Consequently, “We saw more people in the first two weeks of May than we saw during the same period in April,” McFarland said.
Homelessness issue
Also present for the May 24 Community Alliance meeting was a representative of the Southwest Continuum of Care. Each Continuum includes action steps to end homelessness through prevention and establishment of stable and secure housing.
Head counts conducted last October and again this January found approximately 90 homeless individuals in Chickasha, McFarland said. One of them has experienced a revolving door of arrests, jail, local courts and mental health facilities for the last six years, records reflect.
“The majority of the issues” Chickasha experiences from homelessness “are mental health,” Mayor Chris Mosley said in April. “And Chickasha is no different than anyplace else: We just don’t have the finances nor the programs to handle it.”
“We don’t have a lot of mental health services or facilities,” echoed McFarland. “Because, as you know, there are different degrees of people who need help.
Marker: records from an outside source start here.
/-- One microstep toward the target, exact in either direction, since a register short of the target is not at that end of its
range (R424). -/
theorem s32_stepToward {p q : BitVec 32} (h : p ≠ q) :
    (s32 p < s32 q ∧ s32 (stepToward p q) = s32 p + 1) ∨ (s32 q < s32 p ∧ s32 (stepToward p q) = s32 p - 1) := by
  have hne : s32 p ≠ s32 q := fun e => h (BitVec.eq_of_toInt_eq e)
  unfold stepToward
  by_cases hlt : s32 p < s32 q
  · rw [if_pos hlt]
    exact .inl ⟨hlt, s32_add_one (lt_of_lt_of_le hlt (s32_upper q))⟩
  · have hgt : s32 q < s32 p := by omega
    rw [if_neg hlt]
    exact .inr ⟨hgt, s32_sub_one (lt_of_le_of_lt (s32_lower q) hgt)⟩

/-- No foreground operation emits a StepRise. -/
theorem FgEffect.stepRises {i : Instr} {s t : State} (he : FgEffect i s t) :
    countEvent .stepRise t.trace = countEvent .stepRise s.trace := by
  cases he <;> simp [prepared, pushed]

/-- The handler emits one StepRise exactly where it moves `position` (R424). -/
theorem HandlerEffect.stepRises {s t : State} (he : HandlerEffect s t) :
    (t.position = s.position ∧ countEvent .stepRise t.trace = countEvent .stepRise s.trace) ∨
    (s.position ≠ s.target ∧ t.position = stepToward s.position s.target ∧
      countEvent .stepRise t.trace = countEvent .stepRise s.trace + 1) := by
  cases he with
  | rose _ _ _ hp => exact .inr ⟨hp, by simp [rearm], by simp [rearm]⟩
  | fell => by_cases hr : s.rampPhase = .none <;> simp [rearm, hr]
  | disarmed => cases hh : s.pulsePhase <;> simp [rearm, atRest, lowered, hh]
  | completed => cases hh : s.pulsePhase <;> simp [rearm, atRest, lowered, hh]
  | _ => simp [rearm]

/-- Settles O27: only the handler's rising edge moves `position`, by one exact microstep. -/
theorem positionCountsStepRises : Obligations.PositionCountsStepRises := by
  unfold Obligations.PositionCountsStepRises
  intro s t h
  obtain ⟨-, -, ⟨i, he⟩ | ⟨-, rfl⟩ | he | rfl⟩ := step_effect h
  · exact .inl ⟨he.timer_position.1, he.stepRises⟩
  · exact .inl ⟨rfl, rfl⟩
  · rcases he.stepRises with hn | ⟨hp, hpos, hc⟩
    · exact .inl hn
    · rw [hpos]
      exact .inr ⟨hc, s32_stepToward hp⟩
  · exact .inl ⟨rfl, rfl⟩

/-- A handler that ends a move with a half-period finds it at its target, and emits Complete last (R427). -/
theorem HandlerEffect.arrival {s t : State} (he : HandlerEffect s t) (hs : s.active = true) (ht : t.active = false)
    (h0 : s.halfPeriod ≠ 0#32) :
    t.position = t.target ∧ t.target = s.target ∧ t.position = s.position ∧
    t.trace.getLast? = some { event := .complete, time := s.now } := by
  cases he with
  | completed _ _ hp => simp [rearm, atRest, lowered, hp]
  | disarmed _ h => exact absurd h h0
  | idle ha => simp [hs] at ha
  | fell => by_cases hr : s.rampPhase = .none <;> simp [rearm, hr, hs] at ht
  | _ => simp [rearm, hs] at ht

/-- Settles O50: FG never lowers `active`, nor do time and SettleEnd; the handler does on arrival. -/
theorem completionMeansArrival : Obligations.CompletionMeansArrival := by
  unfold Obligations.CompletionMeansArrival
  intro s t h hs ht h0
  obtain ⟨-, -, ⟨i, he⟩ | ⟨-, rfl⟩ | he | rfl⟩ := step_effect h
  · obtain ⟨-, -, -, -, -, -, -, -, -, -, hact⟩ := he.axis (.inr hs)
    simp [ht, hs] at hact
  · simp [hs] at ht
  · exact he.arrival hs ht h0
  · simp [hs] at ht

/-! ## ENABLE -/

/-- The same state with another value of ENABLE. -/
def withEnable (b : Bool) (s : State) : State := { s with enableOut := b }

/-- The same for a body that answers more than a state. -/
def withEnableFst {α : Type} (b : Bool) (r : State × α) : State × α := (withEnable b r.1, r.2)

/-! No named operation but the writers of ENABLE reads it: each commutes with setting it. -/

section
variable (b : Bool) (s : State)

theorem pushRequest_withEnable (e : Word) : pushRequest e (withEnable b s) = withEnable b (pushRequest e s) := by
  have hf : isFull (withEnable b s) = isFull s := rfl
  unfold pushRequest push
  rw [hf]
  cases isFull s <;> rfl

theorem softStop_withEnable : softStop (withEnable b s) = withEnable b (softStop s) := by
  unfold softStop; rw [apply_ite (withEnable b)]; rfl

theorem raiseFault_withEnable (f : Fault) : raiseFault f (withEnable b s) = withEnable b (raiseFault f s) := by
  unfold raiseFault; rw [apply_ite (withEnable b)]; rfl

theorem cutterMove_withEnable (p m : BitVec 16) : cutterMove p m (withEnable b s) = withEnable b (cutterMove p m s) := by
  unfold cutterMove; dsimp only; rw [apply_ite (withEnable b)]; rfl

theorem setSpeed_withEnable (δ : Int) (hp : BitVec 32) :
    setSpeed δ hp (withEnable b s) = withEnable b (setSpeed δ hp s) := by
  unfold setSpeed; dsimp only; rw [apply_ite (withEnable b)]; rfl

theorem acceptMove_withEnable (d : BitVec 16) (δ u : Int) :
    acceptMove d δ u (withEnable b s) = withEnable b (acceptMove d δ u s) := by
  have hs := setSpeed_withEnable b (setDirection (directionOf δ) { s with target := u32 u }) δ
    (u32 (halfPeriodFor s.cfg d δ))
  exact congrArg (fun x => { x with pulsePhase := false, active := true }) hs

theorem startBody_withEnable (d : BitVec 16) (n : BitVec 32) :
    startBody d n (withEnable b s) = withEnableFst b (startBody d n s) := by
  unfold startBody
  dsimp only
  rw [acceptMove_withEnable, raiseFault_withEnable]
  simp only [apply_ite (withEnableFst b)]
  rfl

theorem respondOption_withEnable (r : State × Option (ResultCode × BitVec 32)) :
    respondOption (withEnableFst b r) = withEnable b (respondOption r) := by
  obtain ⟨t, _ | ⟨c, v⟩⟩ := r <;> rfl

/-! The interrupt handler. -/

theorem rampTransition_withEnable : rampTransition (withEnable b s) = withEnable b (rampTransition s) := by
  unfold rampTransition; rw [apply_ite (withEnable b)]; rfl

theorem rampAccelAdjust_withEnable : rampAccelAdjust (withEnable b s) = withEnable b (rampAccelAdjust s) := by
  unfold rampAccelAdjust; rw [apply_ite (withEnable b)]; rfl

theorem rampDecelAdjust_withEnable : rampDecelAdjust (withEnable b s) = withEnable b (rampDecelAdjust s) := by
  unfold rampDecelAdjust; rw [apply_ite (withEnable b)]; rfl

theorem rampAdjustAndReload_withEnable :
    rampAdjustAndReload (withEnable b s) = withEnable b (rampAdjustAndReload s) := by
  have hs : (if (withEnable b s).rampPhase = .accel then rampAccelAdjust (withEnable b s)
      else rampDecelAdjust (withEnable b s)) =
      withEnable b (if s.rampPhase = .accel then rampAccelAdjust s else rampDecelAdjust s) := by
    rw [rampAccelAdjust_withEnable, rampDecelAdjust_withEnable, apply_ite (withEnable b)]; rfl
  unfold rampAdjustAndReload
  rw [hs]
  rfl

theorem rampAdvance_withEnable : rampAdvance (withEnable b s) = withEnable b (rampAdvance s) := by
  unfold rampAdvance
  rw [rampTransition_withEnable]
  generalize rampTransition s = s
  have hr := rampAdjustAndReload_withEnable b { s with rampIterCount := oneRepeatLess s.rampIterCount }
  unfold rampCountdown
  dsimp only
  rw [apply_ite (withEnable b), ← hr]
  rfl

theorem returnRemaining_withEnable : returnRemaining (withEnable b s) = withEnableFst b (returnRemaining s) := by
  unfold returnRemaining; dsimp only; rw [apply_ite (withEnableFst b)]; rfl

theorem disarm_withEnable : disarm (withEnable b s) = withEnableFst b (disarm s) := by
  have hs : (if (withEnable b s).pulsePhase then lowerStep (withEnable b s) else withEnable b s) =
      withEnable b (if s.pulsePhase then lowerStep s else s) := by
    rw [apply_ite (withEnable b)]; rfl
  unfold disarm
  rw [hs]
  rfl

theorem fallingEdge_withEnable : fallingEdge (withEnable b s) = withEnableFst b (fallingEdge s) := by
  have hl : lowerStep (withEnable b s) = withEnable b (lowerStep s) := rfl
  have hs (u : State) : (if (withEnable b u).rampPhase = .none then withEnable b u else rampAdvance (withEnable b u)) =
      withEnable b (if u.rampPhase = .none then u else rampAdvance u) := by
    rw [rampAdvance_withEnable, apply_ite (withEnable b)]; rfl
  unfold fallingEdge
  dsimp only
  rw [hl, hs, apply_ite (withEnableFst b), ← returnRemaining_withEnable]
  rfl

theorem handlerBody_withEnable : handlerBody (withEnable b s) = withEnableFst b (handlerBody s) := by
  have hr : risingEdge (withEnable b s) = withEnable b (risingEdge s) := rfl
  unfold handlerBody
  rw [disarm_withEnable, fallingEdge_withEnable, hr, returnRemaining_withEnable, returnRemaining_withEnable]
  simp only [apply_ite (withEnableFst b)]
  rfl

end

/-! Every operation that does not write ENABLE answers the same but for ENABLE. -/

theorem execEMove_withEnable (d : BitVec 16) (n : BitVec 32) {b : Bool} {s t : State} (he : execEMove d n s = .next t) :
    execEMove d n (withEnable b s) = .next (withEnable b t) := by
  obtain rfl := Host.Outcome.next.inj he
  unfold execEMove
  dsimp only
  rw [startBody_withEnable, apply_ite (withEnable b)]
  rfl

theorem dispatchEntry_withEnable (e : Word) {b : Bool} {s t : State} (he : dispatchEntry e s = .next t) :
    dispatchEntry e (withEnable b s) = .next (withEnable b t) := by
  unfold dispatchEntry at he ⊢
  split at he
  · exact execEMove_withEnable _ _ he
  · obtain rfl := Host.Outcome.next.inj he
    exact congrArg Host.Outcome.next (cutterMove_withEnable b s _ _)
  · obtain rfl := Host.Outcome.next.inj he
    exact congrArg Host.Outcome.next (cutterMove_withEnable b s _ _)
  · obtain rfl := Host.Outcome.next.inj he
    exact congrArg Host.Outcome.next (cutterMove_withEnable b s _ _)
  · obtain rfl := Host.Outcome.next.inj he
    exact congrArg Host.Outcome.next (raiseFault_withEnable b s _)

theorem pop_withEnable (b : Bool) (s : State) :
    pop (withEnable b s) = (pop s).map fun q => (q.1, withEnable b q.2) := by
  have hm : isEmpty (withEnable b s) = isEmpty s := rfl
  unfold pop
  rw [hm]
  cases isEmpty s <;> rfl

theorem execPoll_withEnable {b : Bool} {s t : State} (he : execPoll s = .next t) :
    execPoll (withEnable b s) = .next (withEnable b t) := by
  have ha : (withEnable b s).active = s.active := rfl
  have hf (u : State) : isFull (withEnable b u) = isFull u := rfl
  unfold execPoll at he ⊢
  rw [ha, pop_withEnable, hf]
  split at he
  · obtain rfl := Host.Outcome.next.inj he
    rw [if_pos ‹_›]; rfl
  · rw [if_neg ‹_›]
    cases hp : pop s with
    | none =>
      rw [hp] at he
      obtain rfl := Host.Outcome.next.inj he
      rfl
    | some q =>
      rw [hp] at he
      have hd := dispatchEntry_withEnable (b := b) q.1 he
      rw [← hf] at hd
      exact hd

theorem execRdreg_withEnable (k : BitVec 16) {b : Bool} {s t : State} (he : execRdreg k s = .next t) :
    execRdreg k (withEnable b s) = .next (withEnable b t) := by
  have hk : registerValue k (withEnable b s) = registerValue k s := rfl
  unfold execRdreg at he ⊢
  rw [hk]
  split at he <;> obtain rfl := Host.Outcome.next.inj he <;> rfl

theorem exec_withEnable {i : Instr} {b : Bool} {s t : State} (hi : writesEnable i = false) (he : exec i s = .next t) :
    exec i (withEnable b s) = .next (withEnable b t) := by
  cases i with
  | poll => exact execPoll_withEnable he
  | rdreg k => exact execRdreg_withEnable k he
  | eMove d n => exact execEMove_withEnable d n he
  | moton => simp [writesEnable] at hi
  | motoff => simp [writesEnable] at hi
  | mottg => simp [writesEnable] at hi
  | _ => ?_
  all_goals obtain rfl := Host.Outcome.next.inj he
  case qmove | qcutup | qcutdn | qcuttg => exact congrArg Host.Outcome.next (pushRequest_withEnable b s _)
  case qfull | qempty | isactive => rfl
  case stop => exact congrArg (fun u => Host.Outcome.next (respond .ok 0#32 u)) (softStop_withEnable b s)
  case stopall => exact congrArg (fun u => Host.Outcome.next (respond .ok 0#32 u)) (softStop_withEnable b (clearQueue s))
  case start d n =>
    rw [← respondOption_withEnable, ← startBody_withEnable]
    rfl
  case cutup | cutdn | cuttg =>
    exact congrArg Host.Outcome.next (cutterMove_withEnable b (holdResponse .ok 0#32 s) _ _)
  case eCutup | eCutdn | eCuttg => exact congrArg Host.Outcome.next (cutterMove_withEnable b s _ _)
  case timerEvent =>
    exact congrArg (fun r => Host.Outcome.next (armTimer r.2 r.1)) (handlerBody_withEnable b (enterInterrupt s))

/-- Settles O26: every operation commutes with setting ENABLE. -/
theorem enableDoesNotInterfere : Obligations.EnableDoesNotInterfere := by
  unfold Obligations.EnableDoesNotInterfere
  exact fun _ _ _ _ => exec_withEnable

/-! ## TICK and reset -/

/-- Settles O10: TICK is always enabled, and `tick` is the state R131 writes out. -/
theorem tickAdvancesTime : Obligations.TickAdvancesTime := by
  unfold Obligations.TickAdvancesTime
  intro s hv hf ha
  have hirq : (if s.now + 1#32 = s.timerDeadline then true else s.irqPending) =
      (decide (s.now + 1#32 = s.timerDeadline) || s.irqPending) := by
    by_cases h : s.now + 1#32 = s.timerDeadline <;> simp [h]
  have hpos : 0 < s.settleRemaining.toNat ↔ s.settleRemaining ≠ 0#32 := by
    simp [Nat.pos_iff_ne_zero, ← BitVec.toNat_inj]
  rw [step_of_valid s hv hf, ha, hirq, if_congr (and_congr_right' (a := s.fgMode = .settling) hpos) rfl rfl]
  rfl

/-- Settles O14, field by field of R142's table. -/
theorem resetGivesTableValues : Obligations.ResetGivesTableValues := by
  unfold Obligations.ResetGivesTableValues
  intro c d
  simp [State.resetWith]

end Sys2Proof.Machine
end

section
/-! The unread entries under a push, a pop and a clear (R501, R502, R505). -/

namespace Sys2Proof.Machine

/-- The queue after a pop that gives an entry (R502). -/
def popped (s : State) : State := { s with readIndex := nextIndex s s.readIndex }

/-- One index on is one more, or back to 0 (R117). -/
theorem nextIndex_eq {s : State} {i : Nat} (hi : i < s.cfg.queueCapacity) :
    nextIndex s i = if i + 1 = s.cfg.queueCapacity then 0 else i + 1 := by
  unfold nextIndex
  split
  · next h => rw [h, Nat.mod_self]
  · exact Nat.mod_eq_of_lt (by omega)

theorem nextIndex_lt {s : State} {i : Nat} (hi : i < s.cfg.queueCapacity) : nextIndex s i < s.cfg.queueCapacity :=
  Nat.mod_lt _ (by omega)

theorem queueCount_lt {s : State} (hw : s.writeIndex < s.cfg.queueCapacity) (hr : s.readIndex < s.cfg.queueCapacity) :
    queueCount s < s.cfg.queueCapacity := by
  rw [queueCount_eq s hw hr]
  split <;> omega

/-- A push adds one entry, where one more fits (R118). -/
theorem queueCount_pushed {s : State} (e : Word) (hw : s.writeIndex < s.cfg.queueCapacity)
    (hr : s.readIndex < s.cfg.queueCapacity) (hc : queueCount s + 1 < s.cfg.queueCapacity) :
    queueCount (pushed e s) = queueCount s + 1 := by
  rw [queueCount_eq s hw hr] at hc ⊢
  rw [queueCount_eq (pushed e s) (nextIndex_lt hw) hr]
  simp only [pushed, slotWrite_readIndex, slotWrite_cfg, nextIndex_eq hw]
  split_ifs at hc ⊢ <;> omega

/-- A pop takes one entry (R118). -/
theorem queueCount_popped {s : State} (hw : s.writeIndex < s.cfg.queueCapacity) (hr : s.readIndex < s.cfg.queueCapacity)
    (he : isEmpty s = false) : queueCount s = queueCount (popped s) + 1 := by
  have hne : s.writeIndex ≠ s.readIndex := by simpa [isEmpty] using he
  rw [queueCount_eq s hw hr, queueCount_eq (popped s) hw (nextIndex_lt hr)]
  simp only [popped, nextIndex_eq hr]
  split_ifs <;> omega

theorem queueCount_clearQueue (s : State) : queueCount (clearQueue s) = 0 := by simp [queueCount]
We’re trying to raise awareness in this county about this problem.”
In a related matter, the Executive Order that created the Governor’s Interagency Council on Homelessness was not renewed in April by Governor Kevin Stitt, so the council was dissolved.
Library computers for job searches, reading, education
Reference Librarian Michelle Skinner told the alliance that the Chickasha Public Library has six public-access computers, at least one of which can be used for job searches; a variety of educational courses are available online; and a summer reading program for individuals of all ages will be held throughout June and July.
“Our goal is to get everyone together in the same room and identify what role each group plays here and how we can all work together,” Jim Cowan, director of the Chickasha Economic Development Council, said in March 2022 at the founding of the Community Alliance.
“We want to invite all organizations that work with people dealing with poverty and try to see how we can assist one another. Helping people who want to help themselves but need assistance is at the core of the Community Alliance mission.”